Валентин Елизарьев о новом сезоне в Большом театре, белорусских звёздах сцены и предательстве в жизни

Гость программы «Марков. Ничего лично»   Валентин Елизарьев, художественный руководитель Национального академического Большого театра оперы и балета. 


- Я люблю обращать внимание на галерею портретов наших ведущих. Это и прошлое, и настоящее, и, возможно, даже будущее нашего телеканала. Я всех этих людей знаю по именам. Вы после девятилетнего перерыва, когда пришли в театр... Естественно, 9 лет – это много. Для балетных, говорят, что практически вся творческая жизнь заключается в этот промежуток времени. Вы много увидели новых лиц?

- Да, примерно треть, может быть, даже половина коллектива – это молодёжь. Они обладают начальной стадией профессионализма, особенно совсем молодые. Это понятно. Они должны развиваться, и только в работе их можно узнать больше. Я не пропускаю спектаклей, многие спектакли уже видел по несколько раз.
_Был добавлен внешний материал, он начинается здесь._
-- ==== Sys2Proof/Laws/KeptCxl.lean ====
section
/-! SUPPORT. What every operation and meaning of Machine/Cxl.lean keeps (Laws/Kept.lean says what that is): one lemma for each. -/
set_option maxRecDepth 4000
set_option linter.unusedVariables false
namespace Sys2Proof.Machine

theorem State.requests_kept {s0 : State} {s : State} {h : Hdr} {x2 : Nat} {x3 : List Req} (hs : Kept s0 s) :
    Kept s0 (State.requests s h x2 x3) := by
  revert hs
  induction x3 generalizing s h x2 with
  | nil =>
    intro hs; unfold State.requests; try dsimp only
    repeat' (first | with_reducible (first | assumption | apply State.request_kept) | split)
  | cons y l ih =>
    intro hs; unfold State.requests; try dsimp only
    repeat' (first | with_reducible (first | assumption | apply ih | apply State.request_kept) | split)

theorem State.refuseRead_kept {s0 : State} {s : State} (hs : Kept s0 s) :
    Kept s0 (State.refuseRead s) := by
  unfold State.refuseRead
  try dsimp only
  repeat' (first | with_reducible (first | assumption | apply KeptC.of_state | apply KeptC.csr_set | apply KeptC.tags_put | apply KeptC.tags_drop | apply KeptC.out_append) | simp only [Kept.mk_iff])

theorem State.refuseWrite_kept {s0 : State} {s : State} (hs : Kept s0 s) :
    Kept s0 (State.refuseWrite s) := by
  unfold State.refuseWrite
  try dsimp only
  repeat' (first | with_reducible (first | assumption | apply KeptC.of_state | apply KeptC.csr_set | apply KeptC.tags_put | apply KeptC.tags_drop | apply KeptC.out_append) | simp only [Kept.mk_iff])

theorem State.bar2Read_kept {s0 : State} {s : State} {x : Nat} {n : Nat} (hs : Kept s0 s) :
    Kept s0 (State.bar2Read s x n) := by
  unfold State.bar2Read
  try dsimp only
  repeat' (first | with_reducible (first | assumption | apply Kept.ite_fst | apply Kept.ite | apply State.refuseRead_kept | apply State.hostError_kept | apply State.answerData_kept))

theorem State.bar2Write_kept {s0 : State} {s : State} {x : Nat} {data : List Byte} (hs : Kept s0 s) :
    Kept s0 (State.bar2Write s x data) := by
  unfold State.bar2Write
  try dsimp only
  repeat' (first | with_reducible (first | assumption | apply Kept.ite_fst | apply Kept.ite | apply State.refuseWrite_kept | apply State.hostError_kept | apply State.answer_kept | apply State.regWrite_kept))

theorem execBar0Read_kept {s0 : State} {t : Fin 262144} {x : Fin 269484032} {len : Fin 4096} {h : Hdr} {s : State} (hs : Kept s0 s) :
    KeptR s0 (execBar0Read t x len h s) := by
  unfold execBar0Read
  try dsimp only
  repeat' (first | with_reducible (first | assumption | apply KeptR.next | apply KeptR.ite | apply Kept.ite_fst | apply Kept.ite | apply State.requests_kept | apply State.refuseRead_kept | apply State.bar2Read_kept | apply State.hostError_kept))

theorem execBar0Write_kept {s0 : State} {t : Fin 262144} {x : Fin 269484032} {data : List Byte} {h : Hdr} {s : State} (hs : Kept s0 s) :
    KeptR s0 (execBar0Write t x data h s) := by
  unfold execBar0Write
  try dsimp only
  repeat' (first | with_reducible (first | assumption | apply KeptR.next | apply KeptR.ite | apply Kept.ite_fst | apply Kept.ite | apply State.requests_kept | apply State.refuseWrite_kept | apply State.bar2Write_kept | apply State.hostError_kept) | split)

theorem execBar4Read_kept {s0 : State} {t : Fin 262144} {x : Fin 1073741824} {len : Fin 4096} {h : Hdr} {s : State} (hs : Kept s0 s) :
    KeptR s0 (execBar4Read t x len h s) := by
  unfold execBar4Read
  try dsimp only
  repeat' (first | with_reducible (first | assumption | apply KeptR.next | apply KeptR.ite | apply Kept.ite_fst | apply Kept.ite | apply State.requests_kept | apply State.refuseRead_kept))

theorem execBar4Write_kept {s0 : State} {x : Fin 1073741824} {data : List Byte} {h : Hdr} {s : State} (hs : Kept s0 s) :
    KeptR s0 (execBar4Write x data h s) := by
  unfold execBar4Write
  try dsimp only
  repeat' (first | with_reducible (first | assumption | apply KeptR.next | apply KeptR.ite | apply Kept.ite_fst | apply Kept.ite | apply State.requests_kept | apply State.refuseWrite_kept | apply State.answer_kept))

theorem State.memAccess_kept {s0 : State} {s : State} {r : Req} {t : Nat} {h : Hdr} (hs : Kept s0 s) :
    Kept s0 (State.memAccess s r t h) := by
  unfold State.memAccess
  try dsimp only
  repeat' (first | with_reducible (first | assumption | apply Kept.ite_fst | apply Kept.ite | apply KeptC.of_state | apply KeptC.csr_set | apply KeptC.tags_put | apply KeptC.tags_drop | apply KeptC.out_append | apply State.request_kept | apply State.hostError_kept) | simp only [Kept.mk_iff])

theorem execMemrd_kept {s0 : State} {t : Fin 262144} {l : Fin 2415919104} {h : Hdr} {s : State} (hs : Kept s0 s) :
    KeptR s0 (execMemrd t l h s) := by
  unfold execMemrd
  try dsimp only
  repeat' (first | with_reducible (first | assumption | apply KeptR.next | apply KeptR.ite | apply State.memAccess_kept))

theorem execMemwr_kept {s0 : State} {t : Fin 262144} {l : Fin 2415919104} {data : List Byte} {h : Hdr} {s : State} (hs : Kept s0 s) :
    KeptR s0 (execMemwr t l data h s) := by
  unfold execMemwr
  try dsimp only
  repeat' (first | with_reducible (first | assumption | apply KeptR.next | apply KeptR.ite | apply State.memAccess_kept))

end Sys2Proof.Machine
end

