-- ==== Sys2Proof/Laws/State.lean ====
section
/-! SUPPORT. Laws of the state: what each update of one part leaves of the others, and reading a register field after one is written. -/
namespace Sys2Proof.Machine

variable (s : State)

/-! What set leaves. -/
@[simp] theorem State.set_pending (f : Field) (v i j k : Nat) : (s.set f v i j k).pending = s.pending := rfl
@[simp] theorem State.set_part (f : Field) (v i j k : Nat) : (s.set f v i j k).part = s.part := rfl
@[simp] theorem State.set_ingress (f : Field) (v i j k : Nat) : (s.set f v i j k).ingress = s.ingress := rfl
@[simp] theorem State.set_owed (f : Field) (v i j k : Nat) : (s.set f v i j k).owed = s.owed := rfl
@[simp] theorem State.set_unaudited (f : Field) (v i j k : Nat) : (s.set f v i j k).unaudited = s.unaudited := rfl
@[simp] theorem State.set_served (f : Field) (v i j k : Nat) : (s.set f v i j k).served = s.served := rfl
@[simp] theorem State.set_qdrs (f : Field) (v i j k : Nat) : (s.set f v i j k).qdrs = s.qdrs := rfl
@[simp] theorem State.set_pipes (f : Field) (v i j k : Nat) : (s.set f v i j k).pipes = s.pipes := rfl
@[simp] theorem State.set_fabs (f : Field) (v i j k : Nat) : (s.set f v i j k).fabs = s.fabs := rfl
@[simp] theorem State.set_elapsed (f : Field) (v i j k : Nat) : (s.set f v i j k).elapsed = s.elapsed := rfl
@[simp] theorem State.set_settings (f : Field) (v i j k : Nat) : (s.set f v i j k).settings = s.settings := rfl
@[simp] theorem State.set_mem (f : Field) (v i j k : Nat) : (s.set f v i j k).mem = s.mem := rfl
@[simp] theorem State.set_resp (f : Field) (v i j k : Nat) : (s.set f v i j k).resp = s.resp := rfl
@[simp] theorem State.set_out (f : Field) (v i j k : Nat) : (s.set f v i j k).out = s.out := rfl
@[simp] theorem State.set_free (f : Field) (v i j k : Nat) : (s.set f v i j k).free = s.free := rfl
@[simp] theorem State.set_ledg (f : Field) (v i j k : Nat) : (s.set f v i j k).ledg = s.ledg := rfl
@[simp] theorem State.set_events (f : Field) (v i j k : Nat) : (s.set f v i j k).events = s.events := rfl
@[simp] theorem State.set_evSeq (f : Field) (v i j k : Nat) : (s.set f v i j k).evSeq = s.evSeq := rfl
@[simp] theorem State.set_evBook (f : Field) (v i j k : Nat) : (s.set f v i j k).evBook = s.evBook := rfl
@[simp] theorem State.set_cxl (f : Field) (v i j k : Nat) : (s.set f v i j k).cxl = s.cxl := rfl
@[simp] theorem State.set_copy (f : Field) (v i j k : Nat) : (s.set f v i j k).copy = s.copy := rfl
@[simp] theorem State.set_time (f : Field) (v i j k : Nat) : (s.set f v i j k).time = s.time := rfl
@[simp] theorem State.set_slaves (f : Field) (v i j k : Nat) : (s.set f v i j k).slaves = s.slaves := rfl
@[simp] theorem State.set_lanes (f : Field) (v i j k : Nat) : (s.set f v i j k).lanes = s.lanes := rfl
@[simp] theorem State.set_ports (f : Field) (v i j k : Nat) : (s.set f v i j k).ports = s.ports := rfl
@[simp] theorem State.set_fields (f : Field) (v i j k : Nat) : (s.set f v i j k).fields = s.fields := rfl
@[simp] theorem State.set_chan (f : Field) (v i j k : Nat) : (s.set f v i j k).chan = s.chan := rfl
@[simp] theorem State.set_furs (f : Field) (v i j k : Nat) : (s.set f v i j k).furs = s.furs := rfl
@[simp] theorem State.set_chk (f : Field) (v i j k : Nat) : (s.set f v i j k).chk = s.chk := rfl
@[simp] theorem State.set_fog (f : Field) (v i j k : Nat) : (s.set f v i j k).fog = s.fog := rfl
@[simp] theorem State.set_tags (f : Field) (v i j k : Nat) : (s.set f v i j k).tags = s.tags := rfl
@[simp] theorem State.set_nextOrd (f : Field) (v i j k : Nat) : (s.set f v i j k).nextOrd = s.nextOrd := rfl
@[simp] theorem State.set_waiting (f : Field) (v i j k : Nat) : (s.set f v i j k).waiting = s.waiting := rfl
@[simp] theorem State.set_remain (f : Field) (v i j k : Nat) : (s.set f v i j k).remain = s.remain := rfl
@[simp] theorem State.set_upSpent (f : Field) (v i j k : Nat) : (s.set f v i j k).upSpent = s.upSpent := rfl
@[simp] theorem State.set_walk (f : Field) (v i j k : Nat) : (s.set f v i j k).walk = s.walk := rfl
@[simp] theorem State.set_walkTag (f : Field) (v i j k : Nat) : (s.set f v i j k).walkTag = s.walkTag := rfl
@[simp] theorem State.set_pcs (f : Field) (v i j k : Nat) : (s.set f v i j k).pcs = s.pcs := rfl
@[simp] theorem State.set_hmcs (f : Field) (v i j k : Nat) : (s.set f v i j k).hmcs = s.hmcs := rfl
@[simp] theorem State.set_walkers (f : Field) (v i j k : Nat) : (s.set f v i j k).walkers = s.walkers := rfl
@[simp] theorem State.set_ranges (f : Field) (v i j k : Nat) : (s.set f v i j k).ranges = s.ranges := rfl
@[simp] theorem State.set_autoInit (f : Field) (v i j k : Nat) : (s.set f v i j k).autoInit = s.autoInit := rfl
@[simp] theorem State.set_resv (f : Field) (v i j k : Nat) : (s.set f v i j k).resv = s.resv := rfl
@[simp] theorem State.set_basins (f : Field) (v i j k : Nat) : (s.set f v i j k).basins = s.basins := rfl
@[simp] theorem State.set_xbar (f : Field) (v i j k : Nat) : (s.set f v i j k).xbar = s.xbar := rfl
@[simp] theorem State.set_code (f : Field) (v i j k : Nat) : (s.set f v i j k).code = s.code := rfl
@[simp] theorem State.set_stores (f : Field) (v i j k : Nat) : (s.set f v i j k).stores = s.stores := rfl
@[simp] theorem State.set_mods (f : Field) (v i j k : Nat) : (s.set f v i j k).mods = s.mods := rfl
@[simp] theorem State.set_turns (f : Field) (v i j k : Nat) : (s.set f v i j k).turns = s.turns := rfl
@[simp] theorem State.set_swaps (f : Field) (v i j k : Nat) : (s.set f v i j k).swaps = s.swaps := rfl
@[simp] theorem State.set_boot (f : Field) (v i j k : Nat) : (s.set f v i j k).boot = s.boot := rfl
@[simp] theorem State.set_upd (f : Field) (v i j k : Nat) : (s.set f v i j k).upd = s.upd := rfl
@[simp] theorem State.set_pow (f : Field) (v i j k : Nat) : (s.set f v i j k).pow = s.pow := rfl
@[simp] theorem State.set_engs (f : Field) (v i j k : Nat) : (s.set f v i j k).engs = s.engs := rfl
@[simp] theorem State.set_patchRam (f : Field) (v i j k : Nat) : (s.set f v i j k).patchRam = s.patchRam := rfl
@[simp] theorem State.set_loaders (f : Field) (v i j k : Nat) : (s.set f v i j k).loaders = s.loaders := rfl
@[simp] theorem State.set_rings (f : Field) (v i j k : Nat) : (s.set f v i j k).rings = s.rings := rfl
@[simp] theorem State.set_cfes (f : Field) (v i j k : Nat) : (s.set f v i j k).cfes = s.cfes := rfl
@[simp] theorem State.set_cists (f : Field) (v i j k : Nat) : (s.set f v i j k).cists = s.cists := rfl
@[simp] theorem State.set_closed (f : Field) (v i j k : Nat) : (s.set f v i j k).closed = s.closed := rfl
@[simp] theorem State.set_nextClosed (f : Field) (v i j k : Nat) : (s.set f v i j k).nextClosed = s.nextClosed := rfl
@[simp] theorem State.set_draining (f : Field) (v i j k : Nat) : (s.set f v i j k).draining = s.draining := rfl
@[simp] theorem State.set_flt (f : Field) (v i j k : Nat) : (s.set f v i j k).flt = s.flt := rfl
@[simp] theorem State.set_wm (f : Field) (v i j k : Nat) : (s.set f v i j k).wm = s.wm := rfl
@[simp] theorem State.set_gau (f : Field) (v i j k : Nat) : (s.set f v i j k).gau = s.gau := rfl
@[simp] theorem State.set_tap (f : Field) (v i j k : Nat) : (s.set f v i j k).tap = s.tap := rfl
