-- ==== Sys2Proof/Laws/Keys.lean ====
section
/-! SUPPORT. The bit address of every register field, as a linear expression of its indices. -/
set_option Elab.async false
namespace Sys2Proof.Machine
- Вы отслеживали и в этот перерыв?

- Конечно. Я ходил на все премьеры – оперные и балетные. Хорошо знаю положение с музыкантами. Я себя чувствую «в своей тарелке». 

- Валентин Николаевич, я знаю и помню прекрасно те времена, когда в Советском Союзе были достаточно модные, и их часто показывали по телевизору, телеспектакли. Они были сняты достаточно просто. На мой взгляд, они не могли передать того действа, которое происходило на сцене. На ваш взгляд, сегодня современное телевидение, допустим, телеканал ОНТ, при современном уровне техники, профессионализме оператора, сможет снять какой-то ваш спектакль, именно ваш спектакль, передать то волшебство, которое происходит на сцене? Реально ли это?

- У меня есть большой опыт общения с телевидением, поэтому мне есть что сказать. Это всё равно уже не балет в привычном понимании. Здесь очень многое зависит от профессионализма телевизионщиков. Здесь нужен талантливый режиссёр, который бы провёл драматургически этот спектакль. Обычно неопытные люди снимают незначительные детали, мало относящиеся к спектаклю. С их точки зрения, это событийный ряд. На самом же деле, они только портят спектакль.

- Режиссёр на телетрансляции должен быть с вами на одной волне? Он должен чётко понимать вашу задумку?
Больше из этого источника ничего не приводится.